The ability to maintain proper protein folding and clearance is compromised in all neurodegenerative diseases:
Protein Misfolding: Genetic mutations, environmental stressors, and aging can cause proteins to adopt abnormal conformations. Misfolded proteins expose hydrophobic regions that promote aggregation into oligomers, fibrils, and eventually insoluble inclusions.
Impaired Clearance: The ubiquitin-proteasome system (UPS) and autophagy-lysosome pathway are both affected in neurodegeneration. Proteasome activity declines with age, and autophagy becomes less efficient. Lysosomal function is compromised by lipid accumulation and cellular stress.
Seeded Aggregation: Pathological proteins can act as "seeds" that template the misfolding of normal proteins, creating a prion-like propagation. This explains the spread of pathology through connected brain regions.
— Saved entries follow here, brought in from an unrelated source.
-- ==== Sys2Proof/Laws/Ops.lean ====
section
/-! SUPPORT. For each shared operation, what it can do, said once. -/

namespace Sys2Proof.Machine

/-! ## Operands -/

/-- A transform size is admitted exactly when it is a power of two from 4 to 4096. -/
theorem transformLog?_eq_some (n k : Nat) :
    transformLog? n = some k ↔ 2 ≤ k ∧ k ≤ 12 ∧ n = 2 ^ k := by
  have inj : ∀ j : Nat, (2 : Nat) ^ j = 2 ^ k → j = k := fun j h => Nat.pow_right_injective le_rfl h
  constructor
  · intro h
    have hm := List.mem_of_find?_eq_some h
    have hp := List.find?_some h
    simp only [List.mem_range'_1, beq_iff_eq] at hm hp
    exact ⟨hm.1, by omega, hp⟩
  · rintro ⟨h2, h12, rfl⟩
    refine List.find?_eq_some_iff_getElem.2 ⟨by simp, k - 2, ?_, ?_, ?_⟩
    · simp only [List.length_range']; omega
    · simp only [List.getElem_range']; omega
    · intro j hj
      simp only [List.getElem_range', Bool.not_eq_true', beq_eq_false_iff_ne]
      intro h
      have := inj _ h.symm
      omega

/-- A sample is refused exactly when it is a NaN of a binary32 stream. -/
theorem norm_isNone (fmt : SampleFormat) (w : Word) :
    (norm fmt w).isNone = !(fmt == .int16 || !f32IsNaN w) := by
  cases fmt with
  | int16 => rfl
  | float32 =>
    have : (SampleFormat.float32 == SampleFormat.int16) = false := rfl
    simp only [norm, this, Bool.false_or, Bool.not_not]
    by_cases h : f32IsNaN w = true
    · simp [h]
    · simp only [h, Bool.false_eq_true, if_false]
      split
      · rfl
      · split <;> rfl

/-- Normalising refuses exactly the words among which there is a NaN; otherwise it gives one sample
for each word. -/
theorem normAll_eq (fmt : SampleFormat) (ws : List Word) :
    normAll fmt ws = if noNaN fmt ws then some (ws.filterMap (norm fmt)) else none := by
  have h : ((ws.map (norm fmt)).any fun x => x.isNone) = !noNaN fmt ws := by
    simp only [List.any_map, noNaN, List.not_all_eq_any_not]
    exact congrArg _ (funext fun w => norm_isNone fmt w)
  unfold normAll
  simp only [h]
  cases noNaN fmt ws <;> simp [List.filterMap_map]

/-- Where no word is a NaN, normalising keeps the count. -/
theorem filterMap_norm_length (fmt : SampleFormat) (ws : List Word) (h : noNaN fmt ws = true) :
    (ws.filterMap (norm fmt)).length = ws.length := by
  induction ws with
  | nil => rfl
  | cons w ws ih =>
    simp only [noNaN, List.all_cons, Bool.and_eq_true] at h
    have hw : (norm fmt w).isNone = false := by rw [norm_isNone, h.1]; rfl
    obtain ⟨v, hv⟩ := Option.isSome_iff_exists.1 (by simpa [Option.isSome_iff_ne_none] using hw)
    simp only [List.filterMap_cons, hv, List.length_cons]
    rw [ih (by simpa [noNaN] using h.2)]

/-! ## Tables -/

/-- `EnsureTables` does nothing when the tables are built; otherwise it draws, and builds them
exactly when the draw succeeds. -/
theorem State.ensureTables_cases (s : State) (k : Nat) :
    (s.tableValid.getLsbD k = true ∧ s.ensureTables k = (true, s)) ∨
    (s.tableValid.getLsbD k = false ∧ s.nextDraw = true ∧
      s.ensureTables k = (true, s.drawn.buildTables k)) ∨
    (s.tableValid.getLsbD k = false ∧ s.nextDraw = false ∧ s.ensureTables k = (false, s.drawn)) := by
  unfold State.ensureTables
  cases h : s.tableValid.getLsbD k
  · cases hd : s.nextDraw <;> simp
  · simp

/-- `EnsureTables` succeeds exactly when the tables are available. -/
theorem State.ensureTables_fst (s : State) (k : Nat) :
    (s.ensureTables k).1 = s.tablesAvailable k := by
  rcases s.ensureTables_cases k with ⟨h, e⟩ | ⟨h, hd, e⟩ | ⟨h, hd, e⟩
  · simp [State.tablesAvailable, e, h]
  · simp [State.tablesAvailable, e, h, hd]
  · simp [State.tablesAvailable, e, h, hd]

/-- The elements of `AUX_k` are those of the size's entry below its extent. -/
theorem State.auxAt_isSome (s : State) (k i : Nat) :
    (s.auxAt k i).isSome = (s.caches.read? k).any fun c => decide (i < c.auxLen) := by
  unfold State.auxAt
  cases s.caches.read? k with
  | none => rfl
  | some c => by_cases h : i < c.auxLen <;> simp [h]

/-- Building a size allocates its `AUX_k` of `4 * 2^k` elements (40_fft.md R101). -/
theorem State.buildTables_auxAt_isSome (s : State) (k i : Nat) :
    ((s.buildTables k).auxAt k i).isSome = decide (i < 4 * 2 ^ k) := by
  have h := Memory.read?_splice_inside s.caches k
    [(⟨cosTable k, sinTable k, auxElements k, 0⟩ : SizeCache)] 0 (by simp)
  rw [State.auxAt_isSome, State.buildTables_caches]
  simp only [Nat.add_zero] at h
  rw [h]
  simp [auxElements]

@[simp] theorem cosTable_length (k : Nat) : (cosTable k).length = 2 ^ k := by simp [cosTable]

@[simp] theorem sinTable_length (k : Nat) : (sinTable k).length = 2 ^ k := by simp [sinTable]

/-! ## Transform, window, chroma -/

theorem combineBin_size (c1 s1 : F64) (m : Nat) (z : Complexes) (st : CombineState) (q : Nat) :
    (combineBin c1 s1 m z st q).y.size = st.y.size := by
  obtain ⟨zr, zi⟩ := z
  obtain ⟨wr, wi, y⟩ := st
  simp [combineBin]

/-- The transform of size `2^k` has `2^k` values. -/
@[simp] theorem fftWith_size (cosT sinT : Array F64) (k : Nat) (x : Array F64) :
    (fftWith cosT sinT k x).size = 2 ^ k := by
  have fold : ∀ (l : List Nat) (c1 s1 : F64) (m : Nat) (z : Complexes) (st : CombineState),
      (l.foldl (combineBin c1 s1 m z) st).y.size = st.y.size := by
    intro l
    induction l with
    | nil => intros; rfl
    | cons q l ih => intros; rw [List.foldl_cons, ih, combineBin_size]
  unfold fftWith
  rw [fold]
  simp

@[simp] theorem State.fft_length (s : State) (k : Nat) (x : List F64) :
    (s.fft k x).length = 2 ^ k := by
  simp [State.fft]

@[simp] theorem windowFrom_length (cd sd c s : F64) (x : List F64) :
    (windowFrom cd sd c s x).length = x.length := by
  induction x generalizing c s with
  | nil => rfl
  | cons v x ih => simp [windowFrom, ih]

@[simp] theorem windowFn_length (x : List F64) : (windowFn x).length = x.length := by
  simp [windowFn]

@[simp] theorem noteEnergies_size (y : Array F64) : (noteEnergies y).size = notes := by
  have fold : ∀ (l : List Nat) (a : Array F64),
      (l.foldl (fun slot b =>
        slot.setIfInBounds (noteOf b) (fadd (elem slot (noteOf b)) (binEnergy y b))) a).size
        = a.size := by
    intro l
    induction l with
    | nil => intros; rfl
    | cons q l ih => intros; rw [List.foldl_cons, ih]; simp
  unfold noteEnergies
  rw [fold]
  simp

@[simp] theorem normaliseRow_length (v : List F64) : (normaliseRow v).length = v.length := by
  simp [normaliseRow]

/-- The row gate: below 5 it counts, at 5 it starts again and emits one row. -/
theorem State.gateRow_cases (s : State) :
    ((s.coeff + 1).toNat = rowEvery ∧ s.gateRow = (s.setCoeff 0).emitRow) ∨
    ((s.coeff + 1).toNat ≠ rowEvery ∧ s.gateRow = s.setCoeff (s.coeff + 1)) := by
  unfold State.gateRow
  by_cases h : (s.coeff + 1).toNat = rowEvery
  · exact .inl ⟨h, if_pos h⟩
  · exact .inr ⟨h, if_neg h⟩

/-- What every processed frame keeps, the frame loop keeps. -/
theorem frameLoop_keeps {P : State → Prop}
    (step : ∀ s f, s.needsSamples = true → f.length = frameSize → P s → P (s.processFrame f)) :
    ∀ (passes : Nat) (b : List F64) (s : State), P s → P (frameLoop passes b s).2
  | 0, _, _, h => h
  | passes + 1, b, s, h => by
    unfold frameLoop
    split
    · rename_i hc
      exact frameLoop_keeps step passes _ _ (step s _ hc.2 (by simp [hc.1]) h)
    · exact h

/-- The frame loop ends where no whole frame is left or the budget is reached. -/
theorem frameLoop_done :
    ∀ (passes : Nat) (b : List F64) (s : State), b.length ≤ passes →
      (frameLoop passes b s).1.length < frameSize ∨ (frameLoop passes b s).2.needsSamples = false
  | 0, b, s, h => .inl (by
      have : (frameLoop 0 b s).1 = b := rfl
      rw [this]
      unfold frameSize
      omega)
  | passes + 1, b, s, h => by
    unfold frameLoop
    split
    · rename_i hc
      refine frameLoop_done passes _ _ ?_
      have := hc.1
      simp only [List.length_drop, overlap, frameSize] at *
      omega
    · rename_i hc
      by_cases hb : frameSize ≤ b.length
      · exact .inr (by simpa [hb] using hc)
      · exact .inl (show b.length < frameSize by omega)

/-! ## Integral image -/

theorem integralNotes_length (left diagonal : F64) (up cur : List F64) :
    (integralNotes left diagonal up cur).length = min up.length cur.length := by
  induction up generalizing left diagonal cur with
  | nil => simp [integralNotes]
  | cons u us ih =>
    cases cur with
    | nil => simp [integralNotes]
    | cons c cs => simp [integralNotes, ih]

theorem integralRow_length (up cur : List F64) :
    (integralRow up cur).length = min up.length cur.length := by
  cases up with
  | nil => simp [integralRow]
  | cons u us =>
    cases cur with
    | nil => simp [integralRow]
    | cons c cs => simp [integralRow, integralNotes_length]

theorem prefixSums_length (left : F64) (v : List F64) : (prefixSums left v).length = v.length := by
  induction v generalizing left with
  | nil => rfl
  | cons c cs ih => simp [prefixSums, ih]

theorem integralRow0_length (v : List F64) : (integralRow0 v).length = v.length := by
  cases v with
  | nil => rfl
  | cons c cs => simp [integralRow0, prefixSums_length]

theorem integralRows_width (n : Nat) (rows : List (List F64)) (h : ∀ r ∈ rows, r.length = n)
    (up : List F64) (hup : up.length = n) :
    (integralRows up rows).length = rows.length ∧ ∀ r ∈ integralRows up rows, r.length = n := by
  induction rows generalizing up with
  | nil => simp [integralRows]
  | cons r rs ih =>
    have hr : (integralRow up r).length = n := by
      rw [integralRow_length, hup, h r (by simp)]; simp
    have := ih (fun x hx => h x (by simp [hx])) _ hr
    simp only [integralRows, List.length_cons, this.1, true_and, List.mem_cons]
    rintro x (rfl | hx)
    · exact hr
    · exact this.2 x hx

/-- The image of rows of one width has as many rows, of that width. -/
theorem integralImage_width (n : Nat) (rows : List (List F64)) (h : ∀ r ∈ rows, r.length = n) :
    (integralImage rows).length = rows.length ∧ ∀ r ∈ integralImage rows, r.length = n := by
  cases rows with
  | nil => simp [integralImage]
  | cons r rs =>
    have hr : (integralRow0 r).length = n := by rw [integralRow0_length, h r (by simp)]
    have := integralRows_width n rs (fun x hx => h x (by simp [hx])) _ hr
    simp only [integralImage, List.length_cons, this.1, true_and, List.mem_cons]
    rintro x (rfl | hx)
    · exact hr
    · exact this.2 x hx

theorem rowsOf_width (n : Nat) (vs : List F64) (h : vs.length = notes * n) :
    (rowsOf n vs).length = n ∧ ∀ r ∈ rowsOf n vs, r.length = notes := by
  induction n generalizing vs with
  | zero => simp [rowsOf]
  | succ n ih =>
    have hd := ih (vs.drop notes) (by simp [h, Nat.mul_succ])
    simp only [rowsOf, List.length_cons, hd.1, true_and, List.mem_cons]
    rintro x (rfl | hx)
    · simp [h, Nat.mul_succ]
    · exact hd.2 x hx

/-- The image fills the rows of the chromagram. -/
theorem State.imageOf_length (s : State) : s.imageOf.length = notes * s.row.toNat := by
  have hr := rowsOf_width s.row.toNat (s.chromaSlice (notes * s.row.toNat))
    (by simp [State.chromaSlice])
  have hi := integralImage_width notes _ hr.2
  have : ((integralImage (rowsOf s.row.toNat (s.chromaSlice (notes * s.row.toNat)))).map
      List.length) = List.replicate s.row.toNat notes := by
    refine List.eq_replicate_iff.2 ⟨by simp [hi.1, hr.1], fun x hx => ?_⟩
    obtain ⟨r, hr', rfl⟩ := List.mem_map.1 hx
    exact hi.2 r hr'
  simp [State.imageOf, List.length_flatten, this, Nat.mul_comm]

end Sys2Proof.Machine
end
Neurons have exceptionally high energy demands but limited capacity for glycolysis, making them vulnerable to mitochondrial dysfunction:
Oxidative Phosphorylation Defects: Complex I deficiency is well-documented in PD, and similar impairments occur in AD. Decreased ATP production compromises ion gradient maintenance, neurotransmitter recycling, and cellular homeostasis.
Calcium Dysregulation: Mitochondrial dysfunction leads to impaired calcium buffering. Elevated cytosolic calcium activates destructive pathways including proteases, phosphatases, and apoptotic cascades.
Reactive Oxygen Species: Electron leakage from damaged mitochondria generates superoxide and other ROS. Neurons are particularly vulnerable because of high lipid content and limited antioxidant capacity.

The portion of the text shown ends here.